NOW, THEREFORE, BE IT RESOLVED, that the Company hereby approves, and is hereby authorized to negotiate, enter into, execute, deliver and perform, the following:
1) the Agreement dated on or about as of April 1, 2019;
2) the First Amendment to Acknowledgment Agreement by and among the Federal Home Loan Mortgage Corporation, also known as Xxxxxxx Mac, a government-sponsored enterprise, solely in its capacity as the owner or the guarantor of the mortgage loans which are now, or which hereafter are serviced, directly or indirectly, by the Company pursuant to the terms and conditions of the Servicing Contract (solely in such capacity, and together with its successors and permitted assigns in such capacity, the “Owner”), the Company and the Lender dated on our about as of April 1, 2019, amending the initial Acknowledgment Agreement dated as of April 30, 2018 between the Company and Xxxxxxx Mac; and
3) any and all schedules, exhibits, certifications, agreements (including, without limitation, Powers of Attorney with respect to Pledged Servicing), notices, consents, documents, and instruments related thereto or required thereby or necessary, appropriate or advisable in connection therewith or to perform the transactions contemplated thereby (including, but not limited to, promissory notes, banking agreements, security agreements, financing statements, term sheets, and work letters) (together Nos. 1-3 are collectively, the “Program Documents”).
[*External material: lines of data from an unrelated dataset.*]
/-- The rows of 44_branch_jump.md. -/
def branchRows : List TableRow :=
  [⟨"J", 0xFC000000#32, 0x08000000#32⟩,
   ⟨"JAL", 0xFC000000#32, 0x0C000000#32⟩,
   ⟨"JR", 0xFC1FFFFF#32, 0x00000008#32⟩,
   ⟨"JALR", 0xFC1F07FF#32, 0x00000009#32⟩,
   ⟨"BEQ", 0xFC000000#32, 0x10000000#32⟩,
   ⟨"BNE", 0xFC000000#32, 0x14000000#32⟩,
   ⟨"BLEZ", 0xFC1F0000#32, 0x18000000#32⟩] ++
  [⟨"BGTZ", 0xFC1F0000#32, 0x1C000000#32⟩,
   ⟨"BLTZ", 0xFC1F0000#32, 0x04000000#32⟩,
   ⟨"BGEZ", 0xFC1F0000#32, 0x04010000#32⟩,
   ⟨"BLTZAL", 0xFC1F0000#32, 0x04100000#32⟩,
   ⟨"BGEZAL", 0xFC1F0000#32, 0x04110000#32⟩,
   ⟨"BEQL", 0xFC000000#32, 0x50000000#32⟩,
   ⟨"BNEL", 0xFC000000#32, 0x54000000#32⟩] ++
  [⟨"BLEZL", 0xFC1F0000#32, 0x58000000#32⟩,
   ⟨"BGTZL", 0xFC1F0000#32, 0x5C000000#32⟩,
   ⟨"BLTZL", 0xFC1F0000#32, 0x04020000#32⟩,
   ⟨"BGEZL", 0xFC1F0000#32, 0x04030000#32⟩,
   ⟨"BLTZALL", 0xFC1F0000#32, 0x04120000#32⟩,
   ⟨"BGEZALL", 0xFC1F0000#32, 0x04130000#32⟩]

/-- The rows of 45_load_store.md. -/
def loadStoreRows : List TableRow :=
  [⟨"LB", 0xFC000000#32, 0x80000000#32⟩,
   ⟨"LBU", 0xFC000000#32, 0x90000000#32⟩,
   ⟨"LH", 0xFC000000#32, 0x84000000#32⟩,
   ⟨"LHU", 0xFC000000#32, 0x94000000#32⟩,
   ⟨"LW", 0xFC000000#32, 0x8C000000#32⟩,
   ⟨"LWL", 0xFC000000#32, 0x88000000#32⟩,
   ⟨"LWR", 0xFC000000#32, 0x98000000#32⟩] ++
  [⟨"SB", 0xFC000000#32, 0xA0000000#32⟩,
   ⟨"SH", 0xFC000000#32, 0xA4000000#32⟩,
   ⟨"SW", 0xFC000000#32, 0xAC000000#32⟩,
   ⟨"SWL", 0xFC000000#32, 0xA8000000#32⟩,
   ⟨"SWR", 0xFC000000#32, 0xB8000000#32⟩,
   ⟨"LL", 0xFC000000#32, 0xC0000000#32⟩,
   ⟨"SC", 0xFC000000#32, 0xE0000000#32⟩]

/-- The rows of 46_system_cop0.md. -/
def systemRows : List TableRow :=
  [⟨"SYSCALL", 0xFC00003F#32, 0x0000000C#32⟩,
   ⟨"BREAK", 0xFC00003F#32, 0x0000000D#32⟩,
   ⟨"SYNC", 0xFFFFF83F#32, 0x0000000F#32⟩,
   ⟨"MFC0", 0xFFE007FF#32, 0x40000000#32⟩,
   ⟨"MTC0", 0xFFE007FF#32, 0x40800000#32⟩,
   ⟨"ERET", 0xFFFFFFFF#32, 0x42000018#32⟩]

/-- All 72 rows, as spec/opcode_table.json lists them. -/
def opcodeTable : List TableRow :=
  aluRows ++ shiftRows ++ mulDivRows ++ branchRows ++ loadStoreRows ++ systemRows

/-- The mnemonic of an instruction's row. -/
def Instr.mnemonic : Instr → String
  | .add .. => "ADD"
  | .addu .. => "ADDU"
  | .sub .. => "SUB"
  | .subu .. => "SUBU"
  | .and .. => "AND"
  | .or .. => "OR"
  | .xor .. => "XOR"
  | .nor .. => "NOR"
  | .slt .. => "SLT"
  | .sltu .. => "SLTU"
  | .addi .. => "ADDI"
  | .addiu .. => "ADDIU"
  | .slti .. => "SLTI"
  | .sltiu .. => "SLTIU"
  | .andi .. => "ANDI"
  | .ori .. => "ORI"
  | .xori .. => "XORI"
  | .lui .. => "LUI"
  | .sll .. => "SLL"
  | .srl .. => "SRL"
  | .sra .. => "SRA"
  | .sllv .. => "SLLV"
  | .srlv .. => "SRLV"
  | .srav .. => "SRAV"
  | .mult .. => "MULT"
  | .multu .. => "MULTU"
  | .div .. => "DIV"
  | .divu .. => "DIVU"
  | .mfhi .. => "MFHI"
  | .mthi .. => "MTHI"
  | .mflo .. => "MFLO"
  | .mtlo .. => "MTLO"
  | .j .. => "J"
  | .jal .. => "JAL"
  | .jr .. => "JR"
  | .jalr .. => "JALR"
  | .beq .. => "BEQ"
  | .bne .. => "BNE"
  | .blez .. => "BLEZ"
  | .bgtz .. => "BGTZ"
  | .bltz .. => "BLTZ"
  | .bgez .. => "BGEZ"
  | .bltzal .. => "BLTZAL"
  | .bgezal .. => "BGEZAL"
  | .beql .. => "BEQL"
  | .bnel .. => "BNEL"
  | .blezl .. => "BLEZL"
  | .bgtzl .. => "BGTZL"
  | .bltzl .. => "BLTZL"
  | .bgezl .. => "BGEZL"
  | .bltzall .. => "BLTZALL"
  | .bgezall .. => "BGEZALL"
  | .lb .. => "LB"
  | .lbu .. => "LBU"
  | .lh .. => "LH"
  | .lhu .. => "LHU"
  | .lw .. => "LW"
  | .lwl .. => "LWL"
  | .lwr .. => "LWR"
  | .sb .. => "SB"
  | .sh .. => "SH"
  | .sw .. => "SW"
  | .swl .. => "SWL"
  | .swr .. => "SWR"
  | .ll .. => "LL"
  | .sc .. => "SC"
  | .syscall .. => "SYSCALL"
  | .brk .. => "BREAK"
  | .sync .. => "SYNC"
  | .mfc0 .. => "MFC0"
  | .mtc0 .. => "MTC0"
  | .eret => "ERET"

end Sys2Proof
end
FURTHER RESOLVED, that the Chief Executive Officer, President, Chief Financial Officer, Treasurer, Secretary and corporate counsel (collectively, the “Authorized Officers”) of the Company, be, and each of them is hereby, authorized and directed to do any and all things deemed necessary or advisable and in the best interest of the Company in connection with the transactions contemplated by the Program Documents, the proposed forms of which have been provided to and reviewed by this Board;
FURTHER RESOLVED, that any of the Authorized Officers of the Company be, and he or she is hereby authorized and directed to execute and deliver, and the Company is authorized to perform, the Program Documents and all instruments, documents, certificates and agreements required by Lender in connection with the Program Documents in the name of the Company, and to do and perform all acts and things that may be deemed necessary or proper, in such Authorized Officer’s sole discretion, regarding the transactions contemplated by the Program Documents;
FURTHER RESOLVED, that any of the Authorized Officers of the Company be, and he or she is hereby, authorized and directed to negotiate and agree to on behalf and as the act and deed of the Company, such increases, decreases or other changes or any kind or character in the terms and conditions of the facility established by the Program Documents as the Authorized Officer acting shall deem necessary, appropriate or desirable, and to execute in the name of the Company, and deliver, as its acts and deeds, any
supplements, amendments and restatements of and to the Program Documents and all other instruments, documents, certificates and agreements required by Owner or Lender or such agreements in connection with any such change in the terms or conditions of such facility, and to do and perform all acts and things that may be deemed necessary or proper, in such Authorized Officer’s sole discretion, regarding all such changes;
FURTHER RESOLVED, that the seal of the Company and the attestation of the signature of the Chief Executive Officer, President, Chief Financial Officer, Treasurer, or Secretary and corporate counsel of the Company by the Secretary of the Company will not be necessary, but if the seal or such attestation is required by any party in connection with any of the transactions contemplated by these resolutions, the Secretary of the Company is hereby authorized to attest, for and on behalf of the Company, the signature of the Chief Executive Officer, President, Chief Financial Officer, Treasurer, or Secretary and corporate counsel of the Company upon any instrument, document or other writing executed on behalf of the Company by such officer and to affix the seal of the Company thereto;
FURTHER RESOLVED, that the Authorized Officers are hereby severally authorized to (a) sign, execute, certify to, verify and acknowledge, deliver, accept, file and record any and all instruments and documents, and (b) take, or cause to be taken, any and all such action, in the name and on behalf of the Company, as in any such Authorized Officer’s judgment, is necessary, desirable or appropriate in order to consummate the transactions contemplated by or otherwise to effect the purposes of the foregoing resolutions;
FURTHER RESOLVED, that all actions hereto taken by the director or the Authorized Officers of this Company and all things done by their authority with respect to the Program Documents and the transactions and agreements contemplated thereunder be, and the same are, hereby ratified and approved;
FURTHER RESOLVED, that the transactions contemplated by the foregoing resolutions are reasonably expected to benefit the Company, both directly and indirectly; and
FURTHER RESOLVED, that (a) any certifications of the Secretary of the Company as to any resolutions; (b) any legal opinions of in-house employed lawyers; (c) any officer certificates; and (d) any schedules heretofore executed and provided in connection with or related to the Agreement are hereby ratified, confirmed, approved, authorized and adopted by the Board of Directors in all respects as being in the best interests of the Company, and as being the authorized and approved actions of the Company undertaken in the name of and on behalf of the Company as of the date stated therein.